Miúdos especiais

[dropcap]O[/dropcap] meu filho Guilherme é autista. Autistas e autismos há muitos. É provavelmente a primeira coisa que me ocorre e digo quando falo com alguém acerca de autismo.

Embora a compreensão social da condição seja francamente melhor do que há 20 anos, ainda estamos algo reféns do modelo Rain man caricatural do autismo. Mesmo os profissionais de saúde têm pontos de vista muito pouco esclarecidos sobre o que é o autismo e como este se manifesta, partilhando não raras vezes a opinião infundada de que a carência de certas capacidades deve corresponder, numa proporção inversa, uma espécie de maximização das restantes competências ou mesmo a existência de competências tão metafísicas como indetectáveis. Na realidade, o autismo é muito menos romântico do que aquilo que aparenta ser no imaginário social. Quase tudo se faz de modo diferente no autismo. No caso do Guilherme, diria que tudo, desde ter a preocupação de deixar um copo limpo perto da torneira da cozinha para que ele não beba de um copo sujo como tirar um dente.

E é pelo dente que chegamos ao assunto desta crónica. O Guilherme tem um dente do siso ocluso com tendência para inflamar e infectar. Tem de ser extraído. O que implica uma anestesia geral (não há como persuadir um autista não verbal de que a dor pela qual está a passar é na verdade inevitável e o melhor para ele; aliás, esqueçam: não há como convencê-lo a estar de boca aberta uma hora ou mais enquanto desconhecidos de bata lhe escarafuncham os dentes). Tivemos portanto uma consulta de anestesiologia pré-operatória na semana passada – com duas horas de atraso sobre a hora marcada, o que não deixa de confirmar aquilo que penso sobre o SNS: bom para urgências de vida ou morte e doenças muito graves, mau para quase tudo o resto – na qual a médica, para além de passar aborrecidamente os olhos pelas análises ao sangue do Guilherme – “excelente nível de plaquetas, por aqui não vamos ter problemas” – não se coibiu de tecer alguns comentários acerca do quanto desconhecemos do autismo, não se refreando no entanto de ter imensas certezas acerca do quão especiais os autistas são.

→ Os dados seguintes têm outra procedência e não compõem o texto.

/-! ## What a cell and a frame read as -/

/-- Settles O21: the sample decides the bit, whatever the wait for low answers. -/
theorem bitReadsOneAboveFortyTicks : Obligations.BitReadsOneAboveFortyTicks := by
  intro e s j L hs hj h1 hlow hhigh hfall
  have pulse : Pulse e.line s.time j L := ⟨hlow, hhigh, hfall⟩
  refine ⟨?_, fun hL => ?_⟩
  · obtain ⟨u, _, _, hread⟩ := readBits_of_rise hs hj hlow (hhigh 0 h1) 0 0
    have hbit : (readBits params e 1 0 s).1 = withBit 0 0 (decide (41 ≤ L)) := by
      rw [hread, pulse.sample]
      split <;> rfl
    rw [hbit]
    by_cases hL : 41 ≤ L
    · rw [decide_eq_true hL, if_pos hL]; rfl
    · rw [decide_eq_false hL, if_neg hL]; rfl
  · obtain ⟨t, _, time, hread⟩ := readBits_of_pulse hs hj h1 hL pulse 0 0
    rw [hread]
    exact time

/-- Settles O22: the five bytes reach `RAW`, and the checksum step decides on them. -/
theorem sensorFrameIsReceived : Obligations.SensorFrameIsReceived := by
  intro e s a b c cells h f t g k hresponse hbits hcells
  obtain ⟨u, ⟨now, ep, n, rfl, _⟩, time, hread⟩ := swsReadCmd_of_frame hresponse rfl hbits hcells
  refine ⟨swsReadCmd params e s, rfl, ?_⟩
  have hraw : putBytes (List.range 5) [h, f, t, g, k] s.raw = ⟨h, f, t, g, k⟩ := rfl
  rw [hread, ← time, hraw]
  by_cases hsum : checksumHolds ⟨h, f, t, g, k⟩ = true
  · rw [swsCheck_of_checksum e hsum, decide_eq_true ((checksumHolds_iff h f t g k).mp hsum)]
    exact ⟨rfl, rfl, rfl, rfl, rfl⟩
  · rw [swsCheck_of_not_checksum e hsum, decide_eq_false (mt (checksumHolds_iff h f t g k).mpr hsum)]
    exact ⟨rfl, rfl, rfl, rfl, rfl⟩

end Sys2Proof.Machine

/-! Proofs for 30_encoding.md, the measurement: its result and its time, whatever the echo line does (R172 to R180). -/

namespace Sys2Proof.Machine

section

variable {p : Params} {e : Env} {s : State}

/-! ## The result -/

/-- A distance is at most the ceiling, and any other result is the one for out of range (R177). -/
theorem rangeResult_params (d : Nat) : (rangeResult params d).toNat ≤ 20 ∨ (rangeResult params d).toNat = 999 := by
  unfold rangeResult
  split
  · exact .inr rfl
  · next h =>
    have hle : d * params.rngNum / params.rngDen ≤ 20 := Nat.not_lt.mp h
    rw [BitVec.toNat_ofNat, Nat.mod_eq_of_lt (by omega)]
    exact .inl hle

/-- The echo waits report a sentinel or a distance (R174 to R177). -/
theorem rngEcho_result : (rngEcho params e s).1.toNat ≤ 20 ∨ (rngEcho params e s).1.toNat = 999 := by
  unfold rngEcho
  split
  · exact .inl (Nat.zero_le _)
  · split
    · exact .inr rfl
    · exact rangeResult_params _

/-! ## The time -/

/-- The polling loop does not go past the budget's last tick (R127). -/
theorem scan_le {src : Nat → Bool} {v : Bool} {epoch budget : Nat} (hb : budget < p.tmrWrap) (fuel t : Nat)
    (hge : epoch ≤ t) (hle : t ≤ epoch + budget) : (scan p src v epoch budget fuel t).2 ≤ epoch + budget := by
  induction fuel generalizing t with
  | zero => exact hle
  | succ n ih =>
    unfold scan
    split
    · exact hle
    · split
      · exact hle
      · next hbudget =>
        rw [counterAt_of_lt p epoch t hge (by omega)] at hbudget
        exact ih (t + 1) (by omega) (by omega)

/-- A wait entered within its budget ends within it, but for the latency (R127). -/
theorem waitLevelUntil_time_le {src : Nat → Bool} {v : Bool} {budget : Nat} (hb : budget < p.tmrWrap) (hge : s.epoch ≤ s.time)
    (hle : s.time ≤ s.epoch + budget) : (waitLevelUntil p e src v budget s).2.time ≤ s.epoch + budget + p.pollSlack := by
  have bound := scan_le (src := src) (v := v) hb (budget + 1) s.time hge hle
  have hslack : e.latency s.draws % (p.pollSlack + 1) ≤ p.pollSlack := Nat.le_of_lt_succ (Nat.mod_lt _ (Nat.succ_pos _))
  unfold waitLevelUntil
  generalize scan p src v s.epoch budget (budget + 1) s.time = r at bound ⊢
  rcases r with ⟨_ | _, t⟩
  · exact Nat.le_add_right_of_le bound
  · exact Nat.add_le_add bound hslack

/-- The two echo waits take at most their two budgets, the second counted from the rise (R174, R175). -/
theorem rngEcho_time_le (h : p.rngTimeout * 2 + p.pollSlack < p.tmrWrap) :
    (rngEcho p e (tmrStart s)).2.time ≤ s.time + (p.rngTimeout * 2 + p.pollSlack * 2) := by
  obtain ⟨hepoch, hge, hle⟩ := echoRise_bounds (p := p) (e := e) (s := s) (by omega)
  unfold rngEcho
  rw [waitLevel] at hepoch hge hle
  generalize waitLevelUntil p e e.echo true p.rngTimeout (tmrStart s) = r at hepoch hge hle ⊢
  rcases r with ⟨_ | _, s1⟩
  · dsimp only at hle ⊢
    omega
  · dsimp only at hepoch hge hle ⊢
    have hcount : elapsed p s1 = s1.time - s1.epoch := counterAt_of_lt _ _ _ (by omega) (by omega)
    have fall := waitLevelUntil_time_le (p := p) (e := e) (s := s1) (src := e.echo) (v := false)
      (budget := elapsed p s1 + p.rngTimeout) (by omega) (by omega) (by omega)
    generalize waitLevelUntil p e e.echo false (elapsed p s1 + p.rngTimeout) s1 = r at fall ⊢
    rcases r with ⟨_ | _, s2⟩ <;> dsimp only at fall ⊢ <;> omega

/-- The trigger pulse takes 12 ticks (R173). -/
theorem rngTrigger_params_time (s : State) : (rngTrigger params e s).time = s.time + 12 := by
  rw [rngTrigger, tmrStart_time, delay_params_time, delay_params_time]; rfl

/-- A measurement with the unit: the trigger pulse, the echo waits, and the result they report. -/
theorem rngMeasure_params (s : State) : rngMeasure params e s =
    succeed e { (rngEcho params e (rngTrigger params e s)).2 with result := (rngEcho params e (rngTrigger params e s)).1 } :=
  rfl

end

/-- Settles O25: the waits report a sentinel or a distance, and take at most 30000 ticks each after the pulse. -/
theorem rngMeasureCompletesWithASentinelOrADistance : Obligations.RngMeasureCompletesWithASentinelOrADistance := by
  refine ⟨fun s => ⟨rngMeasure params env s, rfl, ?_, ?_⟩, fun e s => ?_⟩
  · rw [rngMeasure_params]; exact rngEcho_result
  · obtain ⟨now, ep, n, heq, _⟩ := (rngTrigger_later params env s).trans (rngEcho_later ..)
    rw [rngMeasure_params, heq]
    rfl
  · have start := rngTrigger_params_time (e := e) s
    have lower := (Grows.later (rngEcho_later params e (rngTrigger params e s))).time
    have upper : (rngEcho params e (rngTrigger params e s)).2.time ≤ (rngTrigger params e s).time + 60000 :=
      rngEcho_time_le (by decide)
    have total : (rngMeasure params e s).time =
        (rngEcho params e (rngTrigger params e s)).2.time + e.duration ((rngMeasure params e s).draws - 1) := rfl
    refine ⟨rngMeasure params e s, (rngEcho params e (rngTrigger params e s)).2.time - s.time, rfl, by omega, by omega, ?_⟩
    rw [total, Nat.add_sub_cancel' (by omega)]

end Sys2Proof.Machine

/-! Proofs for 40_timer.md: the wait with a timeout and the three timer commands (R121 to R132). -/

namespace Sys2Proof.Machine

section

variable {p : Params} {e : Env} {s : State}

/-- The poll latency takes at most `POLL_SLACK` ticks (R126). -/
theorem latency_time_le {now : Nat} (h : s.time ≤ now) : (latency p e s).time ≤ now + p.pollSlack := by
  rw [latency_time]
  exact Nat.add_le_add h (Nat.le_of_lt_succ (Nat.mod_lt _ (Nat.succ_pos _)))

/-- With a valid epoch, not in the future, the command reports the ticks since it modulo 65536 (R121, R123, R130). -/
theorem elapsedResult_of_valid (hv : s.epochValid = true) (hle : s.epoch ≤ s.time) :
    (elapsedResult params e s).toNat = (s.time - s.epoch) % 65536 := by
  have counter : elapsed params s = (s.time - s.epoch) % 65536 := counterAt_eq params _ _ (by decide) hle
  rw [elapsedResult, if_pos hv, counter, BitVec.toNat_ofNat]
  exact Nat.mod_mod ..

/-- With no valid epoch the command reports a free value (R131). -/
theorem elapsedResult_of_not_valid (p : Params) (e : Env) (hv : s.epochValid = false) :
    elapsedResult p e s = e.elapsed s.draws :=
  if_neg (Bool.eq_false_iff.mp hv)

/-- The delay command's time: its operand, the overshoot, and the duration draw that follows it (R124, R132). -/
theorem tmrDelayCmd_time (p : Params) (e : Env) (s : State) : (tmrDelayCmd p e s).time =
    s.time + s.arg0.toNat + e.overshoot s.draws % (p.delaySlack + 1) + e.duration (s.draws + 1) :=
  rfl

/-- The delay command touches the epoch and its flag, the flags, the time and the draw index (R132). -/
theorem tmrDelayCmd_frame (p : Params) (e : Env) (s : State) : tmrDelayCmd p e s = { s with
    epoch := e.epoch s.draws, epochValid := false, stOk := true, stIll := false, seq := .idle
    time := (tmrDelayCmd p e s).time, draws := s.draws + 2 } :=
  rfl

end

/-- Settles O16: a wait ends at the first tick with the level and its latency, or at the budget's last tick. -/
theorem waitLevelReturnsAtTheFirstMatch : Obligations.WaitLevelReturnsAtTheFirstMatch := by
  intro p e src v budget s hb
  rcases waitLevel_cases p e src v s hb with ⟨d, hge, hle, hd, hfirst, heq⟩ | ⟨hnone, heq⟩ <;> rw [heq]
  · refine ⟨_, _, rfl, latency_time_le hle, iff_of_true rfl ⟨d, hge, hle, hd⟩, nofun, fun d' hge' _ hd' hfirst' => ?_⟩
    obtain rfl : d' = d := le_antisymm (not_lt.mp fun h => hfirst' d hge h hd) (not_lt.mp fun h => hfirst d' hge' h hd')
    exact ⟨Nat.le_add_right .., latency_time_le (le_refl _)⟩
  · refine ⟨_, _, rfl, Nat.le_add_right .., iff_of_false Bool.false_ne_true ?_, fun _ => rfl, fun d hge hle hd _ => ?_⟩
    · exact fun ⟨t, hge, hle, ht⟩ => hnone t hge hle ht
    · exact absurd hd (hnone d hge hle)

/-- Settles O13: the command is the counter's restart and the end of a command that succeeds. -/
theorem tmrStartMovesTheEpoch : Obligations.TmrStartMovesTheEpoch :=
  ⟨rfl, fun _ => rfl⟩

/-- Settles O14: the result is the counter or the free value, and nothing moves the epoch. -/
theorem tmrElapsedReportsTheCounter : Obligations.TmrElapsedReportsTheCounter := by
  refine ⟨rfl, fun s hle => ⟨tmrElapsedCmd params env s, rfl, fun hv => ?_, fun hv => ?_, rfl, Nat.le_add_right ..⟩⟩
  · exact elapsedResult_of_valid hv (hle hv)
  · exact elapsedResult_of_not_valid params env hv

/-- Settles O15: the overshoot is a draw up to `DELAY_SLACK`, which is 0 in the reference configuration (R10). -/
theorem tmrDelayWaitsItsOperand : Obligations.TmrDelayWaitsItsOperand := by
  refine ⟨rfl, fun s => ?_, fun p e s => ?_⟩
  · have htime : (tmrDelayCmd params env s).time = s.time + s.arg0.toNat + env.duration (s.draws + 1) := by
      rw [tmrDelayCmd_time, show params.delaySlack + 1 = 1 from rfl, Nat.mod_one, Nat.add_zero]
    rw [← htime]
    exact congrArg Host.Outcome.next (tmrDelayCmd_frame params env s)
  · exact ⟨e.overshoot s.draws % (p.delaySlack + 1), tmrDelayCmd p e s, Nat.le_of_lt_succ (Nat.mod_lt _ (Nat.succ_pos _)), rfl,
      tmrDelayCmd_time p e s, tmrDelayCmd_frame p e s⟩

end Sys2Proof.Machine

/-! Proofs for 41_single_wire.md: how a read ends and how long it takes whatever the line does, what it makes of a stuck line
and of bytes cut short, and the rows of the pulses and of a wait without a bound (R142 to R155). -/

namespace Sys2Proof.Machine

open Sys2Proof.Safety

section

variable {e : Env} {s : State}

/-! ## How long a read takes -/

theorem latency_params_time (s : State) : (latency params e s).time = s.time := by
  rw [latency_time, show params.pollSlack + 1 = 1 from rfl, Nat.mod_one, Nat.add_zero]

/-- A wait ends within its budget, a timeout at its last tick (R127). -/
theorem waitLevel_params_time (src : Nat → Bool) (v : Bool) {budget : Nat} (hb : budget < 65536) (s : State) :
    (∃ t, waitLevel params e src v budget s = (true, t) ∧ s.time ≤ t.time ∧ t.time ≤ s.time + budget) ∨
    (∃ t, waitLevel params e src v budget s = (false, t) ∧ t.time = s.time + budget) := by
  rcases waitLevel_cases params e src v s hb with ⟨d, h1, h2, _, _, h⟩ | ⟨_, h⟩
  · refine .inl ⟨_, h, ?_⟩
    rw [latency_params_time]
    exact ⟨h1, h2⟩
  · exact .inr ⟨_, h, rfl⟩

A modorra de parte a parte foi apenas interrompida pelo esgar de surpresa da médica ao olhar para a radiografia torácica do Guilherme: “você sabia que o seu filho tem dextrocardia?” Uma pessoa nunca sabe muito bem responder a uma pergunta de que desconhece os termos enunciados. Que não, respondi, que nem sequer sabia a que corresponde o termo dextrocardia. A senhora lá me explicou numa vagareza de quem se dirige a pessoas com algum atraso que o coração do Guilherme estava ao contrário, e eu tão surpreso como admirado perguntei-lhe se tal era comum, se causava alguma complicação, ou se pelo contrário era apenas uma anomalia anatómica sem grande relevância. Que era assaz raro, garantiu-me, que na carreira dela de trinta anos só tinha visto dois casos, sendo o meu filho o segundo, e que em princípio nada de preocupante adviria da situação, mas que tínhamos de fazer exames suplementares, sublinhava, até para termos a certeza de que não se tratava de um erro do técnico de radiologia.

Eu fui para casa a pensar na dextrocardia, e consultando o Google percebi tratar-se de uma condição não tão inócua quanto me tinha sido descrita pela médica. Falei com a mãe do Guilherme, que entre reuniões recebeu a notícia como se de uma notificação de multa de estacionamento se tratasse. Mais tarde, quando conseguimos quinze minutos para falar com calma, ela entre perguntas e planos de usar o seguro de saúde dele para apressar exames e consultas, desfaz-se numa risada: “ele estava de frente quando tiraram a radiografia quando devia estar de costas, devia ter tirado de costas mas como ficava com a cara esborrachada contra a parede não aguentou e tiveram de tirar de frente…” Eu acompanhei-a na risada, claro, não sem me perguntar como era possível não existir uma anotação no exame em que se referisse esse facto. O meu filho, esse, mesmo sem dextrocardia continua a ser muito especial.